Exercise directions >> What lines of the material below hold the string "pins"? Copy them out.

Data provided >>
* * *
-- ==== Sys2Proof/Laws/State.lean ====
section
/-! SUPPORT. One lemma for each field and each update of the state: what an update leaves as it was. -/
namespace Sys2Proof.Machine

variable (s : State)

-- putReg.
@[simp] theorem putReg_clk (off : Nat) (v : W32) : (putReg s off v).clk = s.clk := rfl
@[simp] theorem putReg_ev (off : Nat) (v : W32) : (putReg s off v).ev = s.ev := rfl
@[simp] theorem putReg_perf (off : Nat) (v : W32) : (putReg s off v).perf = s.perf := rfl
@[simp] theorem putReg_mb (off : Nat) (v : W32) : (putReg s off v).mb = s.mb := rfl
@[simp] theorem putReg_cyc (off : Nat) (v : W32) : (putReg s off v).cyc = s.cyc := rfl
@[simp] theorem putReg_seq (off : Nat) (v : W32) : (putReg s off v).seq = s.seq := rfl
@[simp] theorem putReg_gen (off : Nat) (v : W32) : (putReg s off v).gen = s.gen := rfl
@[simp] theorem putReg_genSeed (off : Nat) (v : W32) : (putReg s off v).genSeed = s.genSeed := rfl
@[simp] theorem putReg_arr (off : Nat) (v : W32) : (putReg s off v).arr = s.arr := rfl
@[simp] theorem putReg_acc (off : Nat) (v : W32) : (putReg s off v).acc = s.acc := rfl
@[simp] theorem putReg_seams (off : Nat) (v : W32) : (putReg s off v).seams = s.seams := rfl
@[simp] theorem putReg_gate (off : Nat) (v : W32) : (putReg s off v).gate = s.gate := rfl
@[simp] theorem putReg_scan (off : Nat) (v : W32) : (putReg s off v).scan = s.scan := rfl
@[simp] theorem putReg_vec (off : Nat) (v : W32) : (putReg s off v).vec = s.vec := rfl
@[simp] theorem putReg_sfu (off : Nat) (v : W32) : (putReg s off v).sfu = s.sfu := rfl
@[simp] theorem putReg_spad (off : Nat) (v : W32) : (putReg s off v).spad = s.spad := rfl
@[simp] theorem putReg_rings (off : Nat) (v : W32) : (putReg s off v).rings = s.rings := rfl
@[simp] theorem putReg_wins (off : Nat) (v : W32) : (putReg s off v).wins = s.wins := rfl
@[simp] theorem putReg_chans (off : Nat) (v : W32) : (putReg s off v).chans = s.chans := rfl
@[simp] theorem putReg_memp (off : Nat) (v : W32) : (putReg s off v).memp = s.memp := rfl
@[simp] theorem putReg_fab (off : Nat) (v : W32) : (putReg s off v).fab = s.fab := rfl
@[simp] theorem putReg_mode (off : Nat) (v : W32) : (putReg s off v).mode = s.mode := rfl
@[simp] theorem putReg_red (off : Nat) (v : W32) : (putReg s off v).red = s.red := rfl
@[simp] theorem putReg_boot (off : Nat) (v : W32) : (putReg s off v).boot = s.boot := rfl
@[simp] theorem putReg_store (off : Nat) (v : W32) : (putReg s off v).store = s.store := rfl
@[simp] theorem putReg_sup (off : Nat) (v : W32) : (putReg s off v).sup = s.sup := rfl
@[simp] theorem putReg_rst (off : Nat) (v : W32) : (putReg s off v).rst = s.rst := rfl
@[simp] theorem putReg_pins (off : Nat) (v : W32) : (putReg s off v).pins = s.pins := rfl
@[simp] theorem putReg_fuse (off : Nat) (v : W32) : (putReg s off v).fuse = s.fuse := rfl
@[simp] theorem putReg_straps (off : Nat) (v : W32) : (putReg s off v).straps = s.straps := rfl
@[simp] theorem putReg_variant (off : Nat) (v : W32) : (putReg s off v).variant = s.variant := rfl
@[simp] theorem putReg_denied (off : Nat) (v : W32) : (putReg s off v).denied = s.denied := rfl
@[simp] theorem putReg_free (off : Nat) (v : W32) : (putReg s off v).free = s.free := rfl
@[simp] theorem putReg_pending (off : Nat) (v : W32) : (putReg s off v).pending = s.pending := rfl

-- hostReg.
@[simp] theorem hostReg_clk (off : Nat) (v : W32) : (hostReg s off v).clk = s.clk := rfl
@[simp] theorem hostReg_ev (off : Nat) (v : W32) : (hostReg s off v).ev = s.ev := rfl
@[simp] theorem hostReg_perf (off : Nat) (v : W32) : (hostReg s off v).perf = s.perf := rfl
@[simp] theorem hostReg_mb (off : Nat) (v : W32) : (hostReg s off v).mb = s.mb := rfl
@[simp] theorem hostReg_cyc (off : Nat) (v : W32) : (hostReg s off v).cyc = s.cyc := rfl
@[simp] theorem hostReg_seq (off : Nat) (v : W32) : (hostReg s off v).seq = s.seq := rfl
@[simp] theorem hostReg_gen (off : Nat) (v : W32) : (hostReg s off v).gen = s.gen := rfl
@[simp] theorem hostReg_genSeed (off : Nat) (v : W32) : (hostReg s off v).genSeed = s.genSeed := rfl
@[simp] theorem hostReg_arr (off : Nat) (v : W32) : (hostReg s off v).arr = s.arr := rfl
@[simp] theorem hostReg_acc (off : Nat) (v : W32) : (hostReg s off v).acc = s.acc := rfl
@[simp] theorem hostReg_seams (off : Nat) (v : W32) : (hostReg s off v).seams = s.seams := rfl
@[simp] theorem hostReg_gate (off : Nat) (v : W32) : (hostReg s off v).gate = s.gate := rfl
@[simp] theorem hostReg_scan (off : Nat) (v : W32) : (hostReg s off v).scan = s.scan := rfl
@[simp] theorem hostReg_vec (off : Nat) (v : W32) : (hostReg s off v).vec = s.vec := rfl
@[simp] theorem hostReg_sfu (off : Nat) (v : W32) : (hostReg s off v).sfu = s.sfu := rfl
@[simp] theorem hostReg_spad (off : Nat) (v : W32) : (hostReg s off v).spad = s.spad := rfl
@[simp] theorem hostReg_rings (off : Nat) (v : W32) : (hostReg s off v).rings = s.rings := rfl
@[simp] theorem hostReg_wins (off : Nat) (v : W32) : (hostReg s off v).wins = s.wins := rfl
@[simp] theorem hostReg_chans (off : Nat) (v : W32) : (hostReg s off v).chans = s.chans := rfl
@[simp] theorem hostReg_memp (off : Nat) (v : W32) : (hostReg s off v).memp = s.memp := rfl
@[simp] theorem hostReg_fab (off : Nat) (v : W32) : (hostReg s off v).fab = s.fab := rfl
@[simp] theorem hostReg_mode (off : Nat) (v : W32) : (hostReg s off v).mode = s.mode := rfl
@[simp] theorem hostReg_red (off : Nat) (v : W32) : (hostReg s off v).red = s.red := rfl
@[simp] theorem hostReg_boot (off : Nat) (v : W32) : (hostReg s off v).boot = s.boot := rfl
@[simp] theorem hostReg_store (off : Nat) (v : W32) : (hostReg s off v).store = s.store := rfl
@[simp] theorem hostReg_sup (off : Nat) (v : W32) : (hostReg s off v).sup = s.sup := rfl
@[simp] theorem hostReg_rst (off : Nat) (v : W32) : (hostReg s off v).rst = s.rst := rfl
@[simp] theorem hostReg_pins (off : Nat) (v : W32) : (hostReg s off v).pins = s.pins := rfl
@[simp] theorem hostReg_fuse (off : Nat) (v : W32) : (hostReg s off v).fuse = s.fuse := rfl
@[simp] theorem hostReg_straps (off : Nat) (v : W32) : (hostReg s off v).straps = s.straps := rfl
@[simp] theorem hostReg_variant (off : Nat) (v : W32) : (hostReg s off v).variant = s.variant := rfl
@[simp] theorem hostReg_denied (off : Nat) (v : W32) : (hostReg s off v).denied = s.denied := rfl
@[simp] theorem hostReg_free (off : Nat) (v : W32) : (hostReg s off v).free = s.free := rfl
@[simp] theorem hostReg_pending (off : Nat) (v : W32) : (hostReg s off v).pending = s.pending := rfl

-- tileUpd.
@[simp] theorem tileUpd_clk (off : Nat) (m : W32) : (tileUpd s off m).clk = s.clk := by unfold tileUpd; split <;> rfl
@[simp] theorem tileUpd_ev (off : Nat) (m : W32) : (tileUpd s off m).ev = s.ev := by unfold tileUpd; split <;> rfl
@[simp] theorem tileUpd_perf (off : Nat) (m : W32) : (tileUpd s off m).perf = s.perf := by unfold tileUpd; split <;> rfl
@[simp] theorem tileUpd_mb (off : Nat) (m : W32) : (tileUpd s off m).mb = s.mb := by unfold tileUpd; split <;> rfl
@[simp] theorem tileUpd_regs (off : Nat) (m : W32) : (tileUpd s off m).regs = s.regs := by unfold tileUpd; split <;> rfl
@[simp] theorem tileUpd_seq (off : Nat) (m : W32) : (tileUpd s off m).seq = s.seq := by unfold tileUpd; split <;> rfl
@[simp] theorem tileUpd_gen (off : Nat) (m : W32) : (tileUpd s off m).gen = s.gen := by unfold tileUpd; split <;> rfl
@[simp] theorem tileUpd_genSeed (off : Nat) (m : W32) : (tileUpd s off m).genSeed = s.genSeed := by unfold tileUpd; split <;> rfl
@[simp] theorem tileUpd_arr (off : Nat) (m : W32) : (tileUpd s off m).arr = s.arr := by unfold tileUpd; split <;> rfl
@[simp] theorem tileUpd_acc (off : Nat) (m : W32) : (tileUpd s off m).acc = s.acc := by unfold tileUpd; split <;> rfl
@[simp] theorem tileUpd_seams (off : Nat) (m : W32) : (tileUpd s off m).seams = s.seams := by unfold tileUpd; split <;> rfl
@[simp] theorem tileUpd_gate (off : Nat) (m : W32) : (tileUpd s off m).gate = s.gate := by unfold tileUpd; split <;> rfl
@[simp] theorem tileUpd_scan (off : Nat) (m : W32) : (tileUpd s off m).scan = s.scan := by unfold tileUpd; split <;> rfl
@[simp] theorem tileUpd_vec (off : Nat) (m : W32) : (tileUpd s off m).vec = s.vec := by unfold tileUpd; split <;> rfl
@[simp] theorem tileUpd_sfu (off : Nat) (m : W32) : (tileUpd s off m).sfu = s.sfu := by unfold tileUpd; split <;> rfl
@[simp] theorem tileUpd_spad (off : Nat) (m : W32) : (tileUpd s off m).spad = s.spad := by unfold tileUpd; split <;> rfl
@[simp] theorem tileUpd_rings (off : Nat) (m : W32) : (tileUpd s off m).rings = s.rings := by unfold tileUpd; split <;> rfl
@[simp] theorem tileUpd_wins (off : Nat) (m : W32) : (tileUpd s off m).wins = s.wins := by unfold tileUpd; split <;> rfl
@[simp] theorem tileUpd_chans (off : Nat) (m : W32) : (tileUpd s off m).chans = s.chans := by unfold tileUpd; split <;> rfl
@[simp] theorem tileUpd_memp (off : Nat) (m : W32) : (tileUpd s off m).memp = s.memp := by unfold tileUpd; split <;> rfl
@[simp] theorem tileUpd_fab (off : Nat) (m : W32) : (tileUpd s off m).fab = s.fab := by unfold tileUpd; split <;> rfl
@[simp] theorem tileUpd_mode (off : Nat) (m : W32) : (tileUpd s off m).mode = s.mode := by unfold tileUpd; split <;> rfl
@[simp] theorem tileUpd_red (off : Nat) (m : W32) : (tileUpd s off m).red = s.red := by unfold tileUpd; split <;> rfl
@[simp] theorem tileUpd_boot (off : Nat) (m : W32) : (tileUpd s off m).boot = s.boot := by unfold tileUpd; split <;> rfl
@[simp] theorem tileUpd_store (off : Nat) (m : W32) : (tileUpd s off m).store = s.store := by unfold tileUpd; split <;> rfl
@[simp] theorem tileUpd_sup (off : Nat) (m : W32) : (tileUpd s off m).sup = s.sup := by unfold tileUpd; split <;> rfl
@[simp] theorem tileUpd_rst (off : Nat) (m : W32) : (tileUpd s off m).rst = s.rst := by unfold tileUpd; split <;> rfl
@[simp] theorem tileUpd_pins (off : Nat) (m : W32) : (tileUpd s off m).pins = s.pins := by unfold tileUpd; split <;> rfl
@[simp] theorem tileUpd_fuse (off : Nat) (m : W32) : (tileUpd s off m).fuse = s.fuse := by unfold tileUpd; split <;> rfl
@[simp] theorem tileUpd_straps (off : Nat) (m : W32) : (tileUpd s off m).straps = s.straps := by unfold tileUpd; split <;> rfl
@[simp] theorem tileUpd_variant (off : Nat) (m : W32) : (tileUpd s off m).variant = s.variant := by unfold tileUpd; split <;> rfl
@[simp] theorem tileUpd_denied (off : Nat) (m : W32) : (tileUpd s off m).denied = s.denied := by unfold tileUpd; split <;> rfl
@[simp] theorem tileUpd_free (off : Nat) (m : W32) : (tileUpd s off m).free = s.free := by unfold tileUpd; split <;> rfl
@[simp] theorem tileUpd_pending (off : Nat) (m : W32) : (tileUpd s off m).pending = s.pending := by unfold tileUpd; split <;> rfl

-- setReg.
@[simp] theorem setReg_clk (off : Nat) (v : W32) : (setReg s off v).clk = s.clk := tileUpd_clk _ _ _
@[simp] theorem setReg_ev (off : Nat) (v : W32) : (setReg s off v).ev = s.ev := tileUpd_ev _ _ _
@[simp] theorem setReg_perf (off : Nat) (v : W32) : (setReg s off v).perf = s.perf := tileUpd_perf _ _ _
@[simp] theorem setReg_mb (off : Nat) (v : W32) : (setReg s off v).mb = s.mb := tileUpd_mb _ _ _
@[simp] theorem setReg_seq (off : Nat) (v : W32) : (setReg s off v).seq = s.seq := tileUpd_seq _ _ _
@[simp] theorem setReg_gen (off : Nat) (v : W32) : (setReg s off v).gen = s.gen := tileUpd_gen _ _ _
@[simp] theorem setReg_genSeed (off : Nat) (v : W32) : (setReg s off v).genSeed = s.genSeed := tileUpd_genSeed _ _ _
@[simp] theorem setReg_arr (off : Nat) (v : W32) : (setReg s off v).arr = s.arr := tileUpd_arr _ _ _
@[simp] theorem setReg_acc (off : Nat) (v : W32) : (setReg s off v).acc = s.acc := tileUpd_acc _ _ _
@[simp] theorem setReg_seams (off : Nat) (v : W32) : (setReg s off v).seams = s.seams := tileUpd_seams _ _ _
@[simp] theorem setReg_gate (off : Nat) (v : W32) : (setReg s off v).gate = s.gate := tileUpd_gate _ _ _
@[simp] theorem setReg_scan (off : Nat) (v : W32) : (setReg s off v).scan = s.scan := tileUpd_scan _ _ _
@[simp] theorem setReg_vec (off : Nat) (v : W32) : (setReg s off v).vec = s.vec := tileUpd_vec _ _ _
@[simp] theorem setReg_sfu (off : Nat) (v : W32) : (setReg s off v).sfu = s.sfu := tileUpd_sfu _ _ _
@[simp] theorem setReg_spad (off : Nat) (v : W32) : (setReg s off v).spad = s.spad := tileUpd_spad _ _ _
@[simp] theorem setReg_rings (off : Nat) (v : W32) : (setReg s off v).rings = s.rings := tileUpd_rings _ _ _
@[simp] theorem setReg_wins (off : Nat) (v : W32) : (setReg s off v).wins = s.wins := tileUpd_wins _ _ _
@[simp] theorem setReg_chans (off : Nat) (v : W32) : (setReg s off v).chans = s.chans := tileUpd_chans _ _ _
@[simp] theorem setReg_memp (off : Nat) (v : W32) : (setReg s off v).memp = s.memp := tileUpd_memp _ _ _
@[simp] theorem setReg_fab (off : Nat) (v : W32) : (setReg s off v).fab = s.fab := tileUpd_fab _ _ _
@[simp] theorem setReg_mode (off : Nat) (v : W32) : (setReg s off v).mode = s.mode := tileUpd_mode _ _ _
@[simp] theorem setReg_red (off : Nat) (v : W32) : (setReg s off v).red = s.red := tileUpd_red _ _ _
@[simp] theorem setReg_boot (off : Nat) (v : W32) : (setReg s off v).boot = s.boot := tileUpd_boot _ _ _
@[simp] theorem setReg_store (off : Nat) (v : W32) : (setReg s off v).store = s.store := tileUpd_store _ _ _
@[simp] theorem setReg_sup (off : Nat) (v : W32) : (setReg s off v).sup = s.sup := tileUpd_sup _ _ _
@[simp] theorem setReg_rst (off : Nat) (v : W32) : (setReg s off v).rst = s.rst := tileUpd_rst _ _ _
@[simp] theorem setReg_pins (off : Nat) (v : W32) : (setReg s off v).pins = s.pins := tileUpd_pins _ _ _
@[simp] theorem setReg_fuse (off : Nat) (v : W32) : (setReg s off v).fuse = s.fuse := tileUpd_fuse _ _ _
@[simp] theorem setReg_straps (off : Nat) (v : W32) : (setReg s off v).straps = s.straps := tileUpd_straps _ _ _
@[simp] theorem setReg_variant (off : Nat) (v : W32) : (setReg s off v).variant = s.variant := tileUpd_variant _ _ _
@[simp] theorem setReg_denied (off : Nat) (v : W32) : (setReg s off v).denied = s.denied := tileUpd_denied _ _ _
@[simp] theorem setReg_free (off : Nat) (v : W32) : (setReg s off v).free = s.free := tileUpd_free _ _ _
@[simp] theorem setReg_pending (off : Nat) (v : W32) : (setReg s off v).pending = s.pending := tileUpd_pending _ _ _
* * *
Result >>
@[simp] theorem putReg_pins (off : Nat) (v : W32) : (putReg s off v).pins = s.pins := rfl
@[simp] theorem hostReg_pins (off : Nat) (v : W32) : (hostReg s off v).pins = s.pins := rfl
@[simp] theorem tileUpd_pins (off : Nat) (m : W32) : (tileUpd s off m).pins = s.pins := by unfold tileUpd; split <;> rfl
@[simp] theorem setReg_pins (off : Nat) (v : W32) : (setReg s off v).pins = s.pins := tileUpd_pins _ _ _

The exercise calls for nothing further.